» Records:
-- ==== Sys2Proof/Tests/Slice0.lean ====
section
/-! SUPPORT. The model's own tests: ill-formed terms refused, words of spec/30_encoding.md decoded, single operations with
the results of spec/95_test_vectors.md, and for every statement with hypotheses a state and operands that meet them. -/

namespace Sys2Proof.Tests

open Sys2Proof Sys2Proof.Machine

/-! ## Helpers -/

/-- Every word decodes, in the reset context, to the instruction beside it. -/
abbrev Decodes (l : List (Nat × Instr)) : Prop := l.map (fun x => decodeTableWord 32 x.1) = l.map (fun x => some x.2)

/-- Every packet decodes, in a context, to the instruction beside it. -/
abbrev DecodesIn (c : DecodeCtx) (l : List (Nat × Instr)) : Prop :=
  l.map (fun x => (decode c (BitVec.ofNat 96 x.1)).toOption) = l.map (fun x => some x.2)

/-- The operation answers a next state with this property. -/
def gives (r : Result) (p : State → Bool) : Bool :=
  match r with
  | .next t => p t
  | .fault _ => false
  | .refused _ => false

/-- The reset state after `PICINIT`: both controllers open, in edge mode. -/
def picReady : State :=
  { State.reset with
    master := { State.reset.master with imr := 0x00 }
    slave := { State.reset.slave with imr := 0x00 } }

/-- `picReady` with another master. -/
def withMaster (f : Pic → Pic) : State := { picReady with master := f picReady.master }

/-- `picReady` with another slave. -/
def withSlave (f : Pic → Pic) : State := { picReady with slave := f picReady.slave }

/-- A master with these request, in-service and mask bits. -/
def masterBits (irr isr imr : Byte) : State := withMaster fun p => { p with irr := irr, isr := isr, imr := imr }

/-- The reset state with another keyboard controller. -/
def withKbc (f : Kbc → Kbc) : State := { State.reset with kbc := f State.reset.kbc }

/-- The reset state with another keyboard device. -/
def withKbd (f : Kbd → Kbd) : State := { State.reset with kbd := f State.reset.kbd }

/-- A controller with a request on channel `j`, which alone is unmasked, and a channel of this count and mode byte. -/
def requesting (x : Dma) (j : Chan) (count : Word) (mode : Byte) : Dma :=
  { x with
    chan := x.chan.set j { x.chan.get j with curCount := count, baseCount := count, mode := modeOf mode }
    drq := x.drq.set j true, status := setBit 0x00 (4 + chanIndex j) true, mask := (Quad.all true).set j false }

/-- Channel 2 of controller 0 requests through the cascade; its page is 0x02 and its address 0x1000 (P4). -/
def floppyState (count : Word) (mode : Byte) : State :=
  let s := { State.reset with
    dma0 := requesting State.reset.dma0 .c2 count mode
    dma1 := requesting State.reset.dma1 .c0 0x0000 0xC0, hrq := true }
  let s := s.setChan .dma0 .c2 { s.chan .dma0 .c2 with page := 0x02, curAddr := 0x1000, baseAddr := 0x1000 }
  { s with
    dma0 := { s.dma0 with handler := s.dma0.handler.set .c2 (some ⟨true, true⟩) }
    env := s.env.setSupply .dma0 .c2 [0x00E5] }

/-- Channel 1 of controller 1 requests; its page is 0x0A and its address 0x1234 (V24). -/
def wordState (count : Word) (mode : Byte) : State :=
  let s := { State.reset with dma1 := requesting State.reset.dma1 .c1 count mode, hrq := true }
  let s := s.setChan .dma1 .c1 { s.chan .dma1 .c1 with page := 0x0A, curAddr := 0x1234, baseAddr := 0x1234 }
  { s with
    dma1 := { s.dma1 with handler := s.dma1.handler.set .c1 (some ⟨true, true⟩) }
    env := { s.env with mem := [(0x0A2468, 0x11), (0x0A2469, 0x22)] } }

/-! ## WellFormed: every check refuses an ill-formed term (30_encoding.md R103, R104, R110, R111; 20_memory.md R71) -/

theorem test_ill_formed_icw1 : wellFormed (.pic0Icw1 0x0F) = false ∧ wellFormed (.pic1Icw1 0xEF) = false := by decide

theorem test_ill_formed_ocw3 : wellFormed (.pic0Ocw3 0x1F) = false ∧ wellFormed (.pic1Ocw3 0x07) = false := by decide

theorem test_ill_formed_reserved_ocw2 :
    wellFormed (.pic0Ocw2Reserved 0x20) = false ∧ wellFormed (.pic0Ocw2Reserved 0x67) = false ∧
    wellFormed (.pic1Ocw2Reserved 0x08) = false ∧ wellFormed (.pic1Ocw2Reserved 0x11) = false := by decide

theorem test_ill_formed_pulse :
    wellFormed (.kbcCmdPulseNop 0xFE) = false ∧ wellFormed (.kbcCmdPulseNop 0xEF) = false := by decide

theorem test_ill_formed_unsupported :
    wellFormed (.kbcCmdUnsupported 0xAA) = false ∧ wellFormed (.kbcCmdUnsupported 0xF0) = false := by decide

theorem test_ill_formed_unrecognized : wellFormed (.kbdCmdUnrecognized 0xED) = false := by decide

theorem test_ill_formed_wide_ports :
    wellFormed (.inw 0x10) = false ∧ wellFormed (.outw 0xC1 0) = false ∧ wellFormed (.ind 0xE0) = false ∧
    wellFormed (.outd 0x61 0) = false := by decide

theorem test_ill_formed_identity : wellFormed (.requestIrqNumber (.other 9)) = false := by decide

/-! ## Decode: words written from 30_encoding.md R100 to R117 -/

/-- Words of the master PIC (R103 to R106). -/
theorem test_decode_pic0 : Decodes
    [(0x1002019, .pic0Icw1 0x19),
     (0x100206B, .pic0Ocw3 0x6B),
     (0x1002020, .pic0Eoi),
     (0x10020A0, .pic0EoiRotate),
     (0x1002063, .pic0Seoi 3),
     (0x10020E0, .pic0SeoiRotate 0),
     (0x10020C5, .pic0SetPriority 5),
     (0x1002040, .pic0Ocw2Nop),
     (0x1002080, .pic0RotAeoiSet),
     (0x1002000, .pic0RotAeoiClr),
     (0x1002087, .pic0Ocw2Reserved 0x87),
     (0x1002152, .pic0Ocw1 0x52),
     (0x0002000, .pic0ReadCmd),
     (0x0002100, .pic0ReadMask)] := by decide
--
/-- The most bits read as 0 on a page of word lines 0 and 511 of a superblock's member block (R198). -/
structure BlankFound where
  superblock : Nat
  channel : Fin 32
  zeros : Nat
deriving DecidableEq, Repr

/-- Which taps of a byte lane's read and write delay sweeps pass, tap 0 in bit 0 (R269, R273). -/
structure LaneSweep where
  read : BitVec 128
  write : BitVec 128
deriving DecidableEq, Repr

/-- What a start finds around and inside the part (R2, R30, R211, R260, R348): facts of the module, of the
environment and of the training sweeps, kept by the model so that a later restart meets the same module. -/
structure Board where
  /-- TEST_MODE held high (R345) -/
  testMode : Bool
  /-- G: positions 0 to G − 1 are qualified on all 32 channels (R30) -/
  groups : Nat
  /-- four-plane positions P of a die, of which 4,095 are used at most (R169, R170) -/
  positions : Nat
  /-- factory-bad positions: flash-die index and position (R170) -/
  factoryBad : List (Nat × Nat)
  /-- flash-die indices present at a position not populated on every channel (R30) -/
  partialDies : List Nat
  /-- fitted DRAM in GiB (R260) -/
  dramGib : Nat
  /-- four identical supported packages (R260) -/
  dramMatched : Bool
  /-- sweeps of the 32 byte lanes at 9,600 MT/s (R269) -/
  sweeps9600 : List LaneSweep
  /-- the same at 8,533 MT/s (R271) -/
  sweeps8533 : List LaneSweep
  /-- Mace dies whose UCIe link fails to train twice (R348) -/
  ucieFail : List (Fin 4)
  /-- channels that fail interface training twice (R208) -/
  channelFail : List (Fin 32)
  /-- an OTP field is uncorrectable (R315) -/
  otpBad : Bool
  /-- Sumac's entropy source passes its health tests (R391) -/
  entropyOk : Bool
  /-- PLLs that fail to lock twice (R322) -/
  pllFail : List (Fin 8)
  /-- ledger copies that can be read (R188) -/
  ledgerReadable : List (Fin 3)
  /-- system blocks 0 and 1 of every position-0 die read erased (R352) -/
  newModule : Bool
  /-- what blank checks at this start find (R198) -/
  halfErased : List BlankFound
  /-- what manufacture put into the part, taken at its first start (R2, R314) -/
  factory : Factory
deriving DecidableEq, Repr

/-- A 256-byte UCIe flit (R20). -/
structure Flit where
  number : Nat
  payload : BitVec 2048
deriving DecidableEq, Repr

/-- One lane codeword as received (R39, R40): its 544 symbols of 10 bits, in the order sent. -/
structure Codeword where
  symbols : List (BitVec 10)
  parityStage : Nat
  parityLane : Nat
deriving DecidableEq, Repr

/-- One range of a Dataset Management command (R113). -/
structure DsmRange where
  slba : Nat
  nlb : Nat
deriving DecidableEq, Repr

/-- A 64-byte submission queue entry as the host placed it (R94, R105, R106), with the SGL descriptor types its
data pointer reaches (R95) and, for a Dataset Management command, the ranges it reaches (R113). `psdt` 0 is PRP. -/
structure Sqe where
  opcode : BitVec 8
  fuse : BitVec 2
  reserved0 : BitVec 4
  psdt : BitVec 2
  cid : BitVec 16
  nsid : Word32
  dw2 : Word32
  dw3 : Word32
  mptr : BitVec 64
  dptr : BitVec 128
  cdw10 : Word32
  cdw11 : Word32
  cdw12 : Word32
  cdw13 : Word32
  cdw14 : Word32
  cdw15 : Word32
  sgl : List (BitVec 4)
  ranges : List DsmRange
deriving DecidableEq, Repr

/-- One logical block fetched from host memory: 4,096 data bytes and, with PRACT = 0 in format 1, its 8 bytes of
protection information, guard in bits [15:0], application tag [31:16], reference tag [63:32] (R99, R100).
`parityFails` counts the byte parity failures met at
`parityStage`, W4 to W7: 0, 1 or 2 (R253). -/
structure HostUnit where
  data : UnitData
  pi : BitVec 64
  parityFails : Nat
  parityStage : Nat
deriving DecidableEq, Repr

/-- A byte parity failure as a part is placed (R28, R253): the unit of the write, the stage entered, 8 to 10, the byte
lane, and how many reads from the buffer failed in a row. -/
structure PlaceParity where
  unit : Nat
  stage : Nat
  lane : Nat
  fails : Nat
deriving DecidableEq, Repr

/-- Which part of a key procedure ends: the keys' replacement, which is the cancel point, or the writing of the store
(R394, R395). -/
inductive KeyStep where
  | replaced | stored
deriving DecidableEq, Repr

» Action item:
Starting at the line that has "theorem test_decode_pic0 : Decodes" and ending at the line that has "(0x0002100, .pic0ReadMask)] := by decide", please write out the lines above exactly, leaving out all others.

» Task answer:
theorem test_decode_pic0 : Decodes
    [(0x1002019, .pic0Icw1 0x19),
     (0x100206B, .pic0Ocw3 0x6B),
     (0x1002020, .pic0Eoi),
     (0x10020A0, .pic0EoiRotate),
     (0x1002063, .pic0Seoi 3),
     (0x10020E0, .pic0SeoiRotate 0),
     (0x10020C5, .pic0SetPriority 5),
     (0x1002040, .pic0Ocw2Nop),
     (0x1002080, .pic0RotAeoiSet),
     (0x1002000, .pic0RotAeoiClr),
     (0x1002087, .pic0Ocw2Reserved 0x87),
     (0x1002152, .pic0Ocw1 0x52),
     (0x0002000, .pic0ReadCmd),
     (0x0002100, .pic0ReadMask)] := by decide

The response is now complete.